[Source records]
• • • •

-- ==== Sys2Proof/Machine/AdpWire.lean ====
section
/-! DEFINITION. ADP on the wire (spec 02_dictionary.md, R45 to R47, R53, R54): headers, tags, CAN FD fragments, and what the
device sends in a session. -/

namespace Sys2Proof.Machine

/-- The header of Table 2.5. -/
def adpHeader (type flags session key len seq txn : Nat) : List Byte :=
  beBytes 1 1 ++ beBytes type 1 ++ beBytes flags 2 ++ beBytes session 1 ++ beBytes key 1 ++ beBytes len 2 ++
    beBytes (seq % 2 ^ 32) 4 ++ beBytes txn 4

/-- The contents of a key slot. -/
def State.adpKeyOf (s : State) (k : Nat) : List Byte := s.dom O.adpKey 0 k (List.replicate 32 0#8)

/-- A key slot is enabled (R47). -/
def State.keyOn (s : State) (k : Nat) : Bool := decide (k < 8) && s.adpKeyOf k != List.replicate 32 0#8

/-- The authentication tag (R47). -/
def State.adpTag (s : State) (k nonce : Nat) (header payload : List Byte) : List Byte :=
  hmac (s.adpKeyOf k) (beBytes nonce 8 ++ header ++ payload)

/-- FD data lengths above 8. -/
def fdLengths : List Nat := [12, 16, 20, 24, 32, 48, 64]

/-- The smallest FD length that holds `n` bytes. -/
def fdLength (n : Nat) : Nat := if n ≤ 8 then n else (fdLengths.find? (n ≤ ·)).getD 64

/-- The frames of a message on CAN FD (R54): `fuel` bounds their number, `n` counts them. -/
def canFrames : Nat → Nat → List Byte → List (List Byte)
  | 0, _, _ => []
  | fuel + 1, n, m =>
    let frag := m.take 63
    let rest := m.drop 63
    let ctl := 128 * b2n (n == 0) + 64 * b2n rest.isEmpty + n % 64
    let body := BitVec.ofNat 8 ctl :: frag
    let frame := body ++ List.replicate (fdLength body.length - body.length) 0#8
    if rest.isEmpty then [frame] else frame :: canFrames fuel (n + 1) rest

/-- The identifier of frames from the device (R53). -/
def State.canIdent (s : State) : Nat := 0b0101 * 128 + s.reg O.canNode

/-- A message leaves: port 0 or 1 of Ethernet, from the address and port at which the request arrived (R45), or 2 for CAN FD. -/
def State.adpOut (s : State) (port : Nat) (peer : AdpPeer) (msg : List Byte) : State :=
  if port = 2 then (canFrames 64 0 msg).foldl (fun s f => s.emit (.can s.canIdent f)) s else s.emit (.adp port peer msg)

/-- A whole message. -/
def State.adpMsg (s : State) (type flags session key nonce seq txn : Nat) (payload : List Byte) : List Byte :=
  let h := adpHeader type flags session key payload.length seq txn
  h ++ payload ++ s.adpTag key nonce h payload

/-! ### Sessions -/

/-- A session. -/
def State.session (s : State) (n : Nat) : Session := Map.get s.sess {} n

/-- Set it. -/
def State.setSession (s : State) (n : Nat) (x : Session) : State := { s with sess := Map.put s.sess {} n x }

/-- The master ID of a session. -/
def sessionId (n : Nat) : Nat := if n = 8 then 0x20 else 0x10 + n

/-- A message of the device in a session, with its next SEQ (R46, R48). -/
def State.sessMsg (s : State) (n type flags txn : Nat) (payload : List Byte) : State × List Byte :=
  let x := s.session n
  let seq := (x.txSeq + 1) % 2 ^ 32
  let msg := s.adpMsg type flags n x.key x.nonce seq txn payload
  (s.setSession n { x with txSeq := seq }, msg)

/-- The instance that a master holds of an RW object (R33). -/
def State.regOf (s : State) (r : Row) (id : Nat) (i : Nat := 0) (j : Nat := 0) : Nat :=
  Map.get s.regs (r.default i j) (r.key i j + 2 ^ 24 * id)

/-- Set it. -/
def State.setRegOf (s : State) (r : Row) (id v : Nat) (i : Nat := 0) (j : Nat := 0) : State :=
  { s with regs := Map.put s.regs (r.default i j) (r.key i j + 2 ^ 24 * id) v }

/-! ### EVENT messages (R431) -/

/-- An entry of an EVENT payload (Table 2.6). -/
def evEntryBytes (e : EvEntry) : List Byte := beBytes e.event 2 ++ beBytes 0 2 ++ beBytes e.t96 12 ++ beBytes e.data 8

/-- The device sends an EVENT message with the oldest entries; one that opens with `EV_LOST` carries one queued entry less. -/
def State.sendEvents (s : State) (n : Nat) : State :=
  let x := s.session n
  let lost : List EvEntry := if x.dropped = 0 then [] else [⟨0x033, x.droppedAt, x.dropped⟩]
  let k := 58 - lost.length
  let es := lost ++ x.queue.take k
  if !x.isOpen || es.isEmpty then s else
  let s := s.setSession n { x with queue := x.queue.drop k, dropped := 0, droppedAt := 0 }
  let (s, msg) := s.sessMsg n 0x0A 0 0 (beBytes es.length 1 ++ es.flatMap evEntryBytes)
  s.adpOut x.port x.peer msg

/-- A raise reaches a session that subscribes to it. -/
def State.queueEvent (s : State) (n event t96 data : Nat) : State :=
  let x := s.session n
  if !x.isOpen || !x.subs.testBit event then s
  else if 256 ≤ x.queue.length then
    s.setSession n { x with dropped := satAdd 64 x.dropped 1, droppedAt := if x.dropped = 0 then t96 else x.droppedAt }
  else
    let s := s.setSession n { x with queue := x.queue ++ [⟨event, t96, data⟩] }
    if 58 ≤ x.queue.length + 1 then s.sendEvents n else s

end Sys2Proof.Machine
end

• • • •

• [Task to carry out]:
Take the lines from the top of the data through the one that contains "Table 2.5. -/" and copy them exactly, leaving out every line after it.

• [Response to the exercise]:
-- ==== Sys2Proof/Machine/AdpWire.lean ====
section
/-! DEFINITION. ADP on the wire (spec 02_dictionary.md, R45 to R47, R53, R54): headers, tags, CAN FD fragments, and what the
device sends in a session. -/

namespace Sys2Proof.Machine

/-- The header of Table 2.5. -/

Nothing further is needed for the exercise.